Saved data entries
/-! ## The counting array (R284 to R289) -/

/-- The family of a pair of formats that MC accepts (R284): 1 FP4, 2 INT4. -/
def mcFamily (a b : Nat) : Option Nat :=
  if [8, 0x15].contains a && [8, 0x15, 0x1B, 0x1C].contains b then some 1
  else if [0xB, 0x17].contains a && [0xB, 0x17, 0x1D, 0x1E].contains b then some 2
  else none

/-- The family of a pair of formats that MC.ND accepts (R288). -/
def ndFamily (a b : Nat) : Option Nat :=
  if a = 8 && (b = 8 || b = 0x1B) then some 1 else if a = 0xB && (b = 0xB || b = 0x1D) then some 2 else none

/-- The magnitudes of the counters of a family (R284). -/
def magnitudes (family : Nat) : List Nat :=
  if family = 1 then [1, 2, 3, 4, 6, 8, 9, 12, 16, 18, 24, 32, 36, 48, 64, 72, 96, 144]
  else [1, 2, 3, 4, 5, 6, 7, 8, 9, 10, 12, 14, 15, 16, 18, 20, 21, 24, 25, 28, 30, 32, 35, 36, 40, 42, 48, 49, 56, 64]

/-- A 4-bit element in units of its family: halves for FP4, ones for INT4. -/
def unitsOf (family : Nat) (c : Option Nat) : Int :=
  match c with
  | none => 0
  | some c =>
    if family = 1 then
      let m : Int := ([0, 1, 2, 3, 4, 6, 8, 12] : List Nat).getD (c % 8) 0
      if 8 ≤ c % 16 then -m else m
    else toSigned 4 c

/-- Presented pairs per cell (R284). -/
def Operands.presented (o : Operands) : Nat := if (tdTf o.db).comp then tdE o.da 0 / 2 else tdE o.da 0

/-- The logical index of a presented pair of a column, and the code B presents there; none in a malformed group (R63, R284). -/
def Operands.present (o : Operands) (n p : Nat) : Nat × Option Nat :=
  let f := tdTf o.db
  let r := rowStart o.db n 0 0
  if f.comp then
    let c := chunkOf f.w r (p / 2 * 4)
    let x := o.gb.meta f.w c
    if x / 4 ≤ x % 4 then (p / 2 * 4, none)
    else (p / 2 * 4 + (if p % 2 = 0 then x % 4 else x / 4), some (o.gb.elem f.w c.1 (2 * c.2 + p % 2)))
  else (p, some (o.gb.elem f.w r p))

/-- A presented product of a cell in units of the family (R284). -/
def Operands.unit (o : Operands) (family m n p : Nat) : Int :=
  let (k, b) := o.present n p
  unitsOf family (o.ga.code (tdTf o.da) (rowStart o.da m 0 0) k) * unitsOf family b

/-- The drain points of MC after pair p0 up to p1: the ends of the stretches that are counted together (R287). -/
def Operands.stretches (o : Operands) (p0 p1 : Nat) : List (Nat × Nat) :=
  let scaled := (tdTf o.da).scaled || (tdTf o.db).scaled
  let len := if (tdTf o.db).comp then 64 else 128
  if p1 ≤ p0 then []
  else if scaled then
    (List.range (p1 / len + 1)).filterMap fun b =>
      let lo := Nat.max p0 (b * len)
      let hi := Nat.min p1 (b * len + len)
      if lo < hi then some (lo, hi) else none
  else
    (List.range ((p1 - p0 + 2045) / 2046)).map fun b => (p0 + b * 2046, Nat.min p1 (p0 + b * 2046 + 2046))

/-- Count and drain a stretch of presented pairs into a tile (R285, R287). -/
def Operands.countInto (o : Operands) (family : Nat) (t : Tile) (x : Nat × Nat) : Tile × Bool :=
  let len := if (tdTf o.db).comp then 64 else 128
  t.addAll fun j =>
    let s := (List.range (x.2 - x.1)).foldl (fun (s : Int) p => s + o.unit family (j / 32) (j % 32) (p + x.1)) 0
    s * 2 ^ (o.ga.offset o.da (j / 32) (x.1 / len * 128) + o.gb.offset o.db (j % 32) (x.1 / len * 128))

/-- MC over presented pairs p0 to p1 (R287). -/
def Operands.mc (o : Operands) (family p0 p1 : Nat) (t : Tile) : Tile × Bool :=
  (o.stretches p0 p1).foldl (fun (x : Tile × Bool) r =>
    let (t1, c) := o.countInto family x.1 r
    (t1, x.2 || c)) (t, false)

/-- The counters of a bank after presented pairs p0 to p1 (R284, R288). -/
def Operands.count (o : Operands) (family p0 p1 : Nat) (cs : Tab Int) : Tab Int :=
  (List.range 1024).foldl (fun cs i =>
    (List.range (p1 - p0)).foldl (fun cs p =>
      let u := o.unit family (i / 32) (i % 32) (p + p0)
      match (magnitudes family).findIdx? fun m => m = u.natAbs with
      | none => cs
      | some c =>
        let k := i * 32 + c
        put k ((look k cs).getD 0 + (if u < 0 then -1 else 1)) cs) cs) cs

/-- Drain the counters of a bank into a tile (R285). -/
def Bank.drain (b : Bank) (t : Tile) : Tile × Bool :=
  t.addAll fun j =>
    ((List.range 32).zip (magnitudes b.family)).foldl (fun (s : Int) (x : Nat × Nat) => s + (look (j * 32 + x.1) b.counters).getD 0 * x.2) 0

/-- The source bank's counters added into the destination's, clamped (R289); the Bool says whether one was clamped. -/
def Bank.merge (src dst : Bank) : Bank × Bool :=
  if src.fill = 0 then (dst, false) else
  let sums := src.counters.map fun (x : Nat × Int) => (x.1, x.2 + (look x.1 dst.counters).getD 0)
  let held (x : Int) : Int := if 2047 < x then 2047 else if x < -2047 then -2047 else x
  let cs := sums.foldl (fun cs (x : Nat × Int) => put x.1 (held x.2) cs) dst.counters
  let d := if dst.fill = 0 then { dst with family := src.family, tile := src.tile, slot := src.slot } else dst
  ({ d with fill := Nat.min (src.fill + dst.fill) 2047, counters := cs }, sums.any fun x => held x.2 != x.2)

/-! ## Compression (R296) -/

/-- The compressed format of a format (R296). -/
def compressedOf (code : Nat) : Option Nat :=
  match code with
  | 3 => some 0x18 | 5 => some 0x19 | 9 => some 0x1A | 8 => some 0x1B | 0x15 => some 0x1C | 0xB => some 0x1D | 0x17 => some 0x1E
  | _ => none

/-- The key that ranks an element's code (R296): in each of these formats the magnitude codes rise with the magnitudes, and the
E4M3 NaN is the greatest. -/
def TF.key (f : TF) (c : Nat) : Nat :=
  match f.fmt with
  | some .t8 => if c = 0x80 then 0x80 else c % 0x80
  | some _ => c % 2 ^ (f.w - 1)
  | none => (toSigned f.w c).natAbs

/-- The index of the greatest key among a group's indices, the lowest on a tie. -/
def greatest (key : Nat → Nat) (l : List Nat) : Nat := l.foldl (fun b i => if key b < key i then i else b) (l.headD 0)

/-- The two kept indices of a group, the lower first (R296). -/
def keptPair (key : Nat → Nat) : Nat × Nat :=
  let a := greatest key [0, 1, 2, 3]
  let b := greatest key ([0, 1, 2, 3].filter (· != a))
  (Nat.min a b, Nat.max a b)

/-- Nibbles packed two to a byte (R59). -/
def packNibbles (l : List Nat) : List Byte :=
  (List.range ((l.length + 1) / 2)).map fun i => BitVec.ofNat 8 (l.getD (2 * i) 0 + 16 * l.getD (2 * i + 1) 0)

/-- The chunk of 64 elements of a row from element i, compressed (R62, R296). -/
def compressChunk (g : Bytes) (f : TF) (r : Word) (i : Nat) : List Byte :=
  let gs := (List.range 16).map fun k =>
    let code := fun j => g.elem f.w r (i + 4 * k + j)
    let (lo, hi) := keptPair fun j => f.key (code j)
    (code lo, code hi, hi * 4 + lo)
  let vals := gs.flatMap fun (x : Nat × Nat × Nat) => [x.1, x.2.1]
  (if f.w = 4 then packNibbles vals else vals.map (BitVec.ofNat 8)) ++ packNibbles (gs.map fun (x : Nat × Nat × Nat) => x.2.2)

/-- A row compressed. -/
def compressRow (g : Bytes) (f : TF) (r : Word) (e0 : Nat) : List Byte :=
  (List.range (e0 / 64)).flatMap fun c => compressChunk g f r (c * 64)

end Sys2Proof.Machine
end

#### [What to produce]
Look above for the line holding "def keptPair (key" and the line holding "def packNibbles (l". Retype both, and every line between them, word for word and nothing else.

#### [Task solution]
def keptPair (key : Nat → Nat) : Nat × Nat :=
  let a := greatest key [0, 1, 2, 3]
  let b := greatest key ([0, 1, 2, 3].filter (· != a))
  (Nat.min a b, Nat.max a b)

/-- Nibbles packed two to a byte (R59). -/
def packNibbles (l : List Nat) : List Byte :=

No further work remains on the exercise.